(Collected data)

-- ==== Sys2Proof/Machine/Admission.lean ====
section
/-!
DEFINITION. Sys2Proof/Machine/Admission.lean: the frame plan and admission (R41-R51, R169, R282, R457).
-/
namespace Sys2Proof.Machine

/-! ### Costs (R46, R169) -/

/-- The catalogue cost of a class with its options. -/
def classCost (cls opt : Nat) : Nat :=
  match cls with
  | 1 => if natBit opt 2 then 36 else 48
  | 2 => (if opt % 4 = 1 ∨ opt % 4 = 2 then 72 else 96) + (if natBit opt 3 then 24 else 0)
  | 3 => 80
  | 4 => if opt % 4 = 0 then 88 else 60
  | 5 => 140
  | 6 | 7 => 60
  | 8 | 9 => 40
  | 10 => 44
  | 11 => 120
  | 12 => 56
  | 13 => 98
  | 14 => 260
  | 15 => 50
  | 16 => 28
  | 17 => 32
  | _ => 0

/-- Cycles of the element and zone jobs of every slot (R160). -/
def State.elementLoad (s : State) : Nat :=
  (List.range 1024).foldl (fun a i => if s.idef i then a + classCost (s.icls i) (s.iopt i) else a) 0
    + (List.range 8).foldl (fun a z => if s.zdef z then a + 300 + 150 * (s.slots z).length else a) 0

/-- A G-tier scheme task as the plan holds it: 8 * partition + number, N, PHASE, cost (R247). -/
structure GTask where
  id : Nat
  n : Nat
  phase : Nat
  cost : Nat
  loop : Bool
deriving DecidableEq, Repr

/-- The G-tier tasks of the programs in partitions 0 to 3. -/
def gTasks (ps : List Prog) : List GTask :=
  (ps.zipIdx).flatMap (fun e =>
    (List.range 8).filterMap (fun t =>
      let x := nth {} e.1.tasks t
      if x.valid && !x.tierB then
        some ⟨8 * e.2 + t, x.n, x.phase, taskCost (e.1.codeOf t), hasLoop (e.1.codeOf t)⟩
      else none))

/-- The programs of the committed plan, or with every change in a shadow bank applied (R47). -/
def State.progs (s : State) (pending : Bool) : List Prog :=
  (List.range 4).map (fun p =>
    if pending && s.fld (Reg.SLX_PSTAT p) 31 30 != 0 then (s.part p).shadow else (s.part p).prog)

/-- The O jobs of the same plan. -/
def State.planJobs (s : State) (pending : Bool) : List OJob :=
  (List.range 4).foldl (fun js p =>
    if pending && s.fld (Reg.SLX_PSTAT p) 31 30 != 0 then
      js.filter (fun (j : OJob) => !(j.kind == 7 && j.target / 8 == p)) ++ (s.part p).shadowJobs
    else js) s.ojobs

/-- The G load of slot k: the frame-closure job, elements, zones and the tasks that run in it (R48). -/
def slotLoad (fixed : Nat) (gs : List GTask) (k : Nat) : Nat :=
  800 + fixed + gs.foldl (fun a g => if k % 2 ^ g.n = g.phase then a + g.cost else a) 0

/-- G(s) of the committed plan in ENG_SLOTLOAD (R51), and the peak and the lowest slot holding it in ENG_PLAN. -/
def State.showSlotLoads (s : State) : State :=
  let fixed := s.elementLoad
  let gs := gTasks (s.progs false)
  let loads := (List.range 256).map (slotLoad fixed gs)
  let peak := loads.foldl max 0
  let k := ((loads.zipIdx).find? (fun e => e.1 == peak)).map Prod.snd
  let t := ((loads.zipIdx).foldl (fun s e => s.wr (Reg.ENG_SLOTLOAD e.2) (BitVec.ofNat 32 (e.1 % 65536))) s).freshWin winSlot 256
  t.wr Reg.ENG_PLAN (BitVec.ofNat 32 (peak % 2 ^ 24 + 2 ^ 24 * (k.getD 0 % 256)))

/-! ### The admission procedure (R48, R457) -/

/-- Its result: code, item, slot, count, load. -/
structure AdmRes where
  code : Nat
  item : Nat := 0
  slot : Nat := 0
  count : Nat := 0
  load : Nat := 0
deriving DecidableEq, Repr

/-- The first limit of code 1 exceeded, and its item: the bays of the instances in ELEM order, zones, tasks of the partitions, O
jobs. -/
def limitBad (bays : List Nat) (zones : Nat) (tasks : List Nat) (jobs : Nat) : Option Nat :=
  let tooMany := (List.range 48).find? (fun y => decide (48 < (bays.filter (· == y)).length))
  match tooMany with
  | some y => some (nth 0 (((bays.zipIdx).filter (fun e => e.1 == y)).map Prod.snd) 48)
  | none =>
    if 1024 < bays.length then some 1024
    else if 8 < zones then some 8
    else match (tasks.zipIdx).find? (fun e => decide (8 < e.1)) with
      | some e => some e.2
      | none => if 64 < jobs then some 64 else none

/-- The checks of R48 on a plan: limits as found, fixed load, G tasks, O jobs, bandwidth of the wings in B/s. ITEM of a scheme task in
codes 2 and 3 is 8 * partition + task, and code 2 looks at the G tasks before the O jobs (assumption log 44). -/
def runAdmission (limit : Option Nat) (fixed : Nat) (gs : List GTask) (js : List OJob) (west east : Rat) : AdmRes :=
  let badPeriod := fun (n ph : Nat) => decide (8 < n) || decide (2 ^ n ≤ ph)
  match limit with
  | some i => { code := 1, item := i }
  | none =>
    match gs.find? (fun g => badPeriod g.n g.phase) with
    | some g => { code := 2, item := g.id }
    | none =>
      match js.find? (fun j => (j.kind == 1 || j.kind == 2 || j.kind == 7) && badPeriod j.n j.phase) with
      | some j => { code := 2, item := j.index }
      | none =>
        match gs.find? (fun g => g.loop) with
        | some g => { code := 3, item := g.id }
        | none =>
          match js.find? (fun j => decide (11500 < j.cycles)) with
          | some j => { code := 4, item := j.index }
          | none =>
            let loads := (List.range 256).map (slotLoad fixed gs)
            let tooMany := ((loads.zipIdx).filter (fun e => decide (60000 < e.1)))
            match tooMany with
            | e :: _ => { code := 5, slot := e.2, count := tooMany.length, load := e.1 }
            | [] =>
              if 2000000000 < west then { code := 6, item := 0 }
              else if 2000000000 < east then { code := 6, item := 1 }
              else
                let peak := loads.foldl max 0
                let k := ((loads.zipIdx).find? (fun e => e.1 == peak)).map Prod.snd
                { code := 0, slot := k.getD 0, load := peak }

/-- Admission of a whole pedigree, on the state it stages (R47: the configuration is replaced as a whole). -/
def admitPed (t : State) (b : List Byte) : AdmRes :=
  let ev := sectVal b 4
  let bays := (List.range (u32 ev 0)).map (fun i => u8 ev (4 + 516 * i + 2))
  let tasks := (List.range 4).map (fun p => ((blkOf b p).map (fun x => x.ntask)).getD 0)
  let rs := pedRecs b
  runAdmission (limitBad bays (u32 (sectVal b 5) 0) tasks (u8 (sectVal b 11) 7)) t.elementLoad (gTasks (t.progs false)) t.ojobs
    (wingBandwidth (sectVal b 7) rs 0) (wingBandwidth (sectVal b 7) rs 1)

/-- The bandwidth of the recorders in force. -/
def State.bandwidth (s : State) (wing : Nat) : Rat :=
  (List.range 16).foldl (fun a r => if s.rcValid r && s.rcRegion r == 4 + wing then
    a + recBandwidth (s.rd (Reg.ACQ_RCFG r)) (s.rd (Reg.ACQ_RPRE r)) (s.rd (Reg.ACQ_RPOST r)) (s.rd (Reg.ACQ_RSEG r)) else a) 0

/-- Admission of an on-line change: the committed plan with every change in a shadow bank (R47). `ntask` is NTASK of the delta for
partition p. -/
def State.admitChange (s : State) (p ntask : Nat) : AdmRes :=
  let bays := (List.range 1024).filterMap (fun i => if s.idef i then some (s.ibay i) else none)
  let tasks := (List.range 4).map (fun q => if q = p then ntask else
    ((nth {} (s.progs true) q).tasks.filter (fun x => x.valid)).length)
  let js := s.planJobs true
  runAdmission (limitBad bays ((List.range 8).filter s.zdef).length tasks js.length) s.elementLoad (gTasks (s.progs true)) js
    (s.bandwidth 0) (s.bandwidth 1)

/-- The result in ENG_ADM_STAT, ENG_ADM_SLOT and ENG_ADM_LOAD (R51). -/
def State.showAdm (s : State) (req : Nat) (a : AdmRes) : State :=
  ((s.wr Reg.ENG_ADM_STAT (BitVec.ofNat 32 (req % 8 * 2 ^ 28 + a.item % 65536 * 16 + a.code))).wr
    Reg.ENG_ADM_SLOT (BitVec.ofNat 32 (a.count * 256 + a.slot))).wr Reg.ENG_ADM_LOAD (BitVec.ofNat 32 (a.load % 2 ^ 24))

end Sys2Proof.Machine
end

WHAT YOU WILL DO
Using the data above, say how many lines include "natBit". No other reply is needed.

TASK RESPONSE
2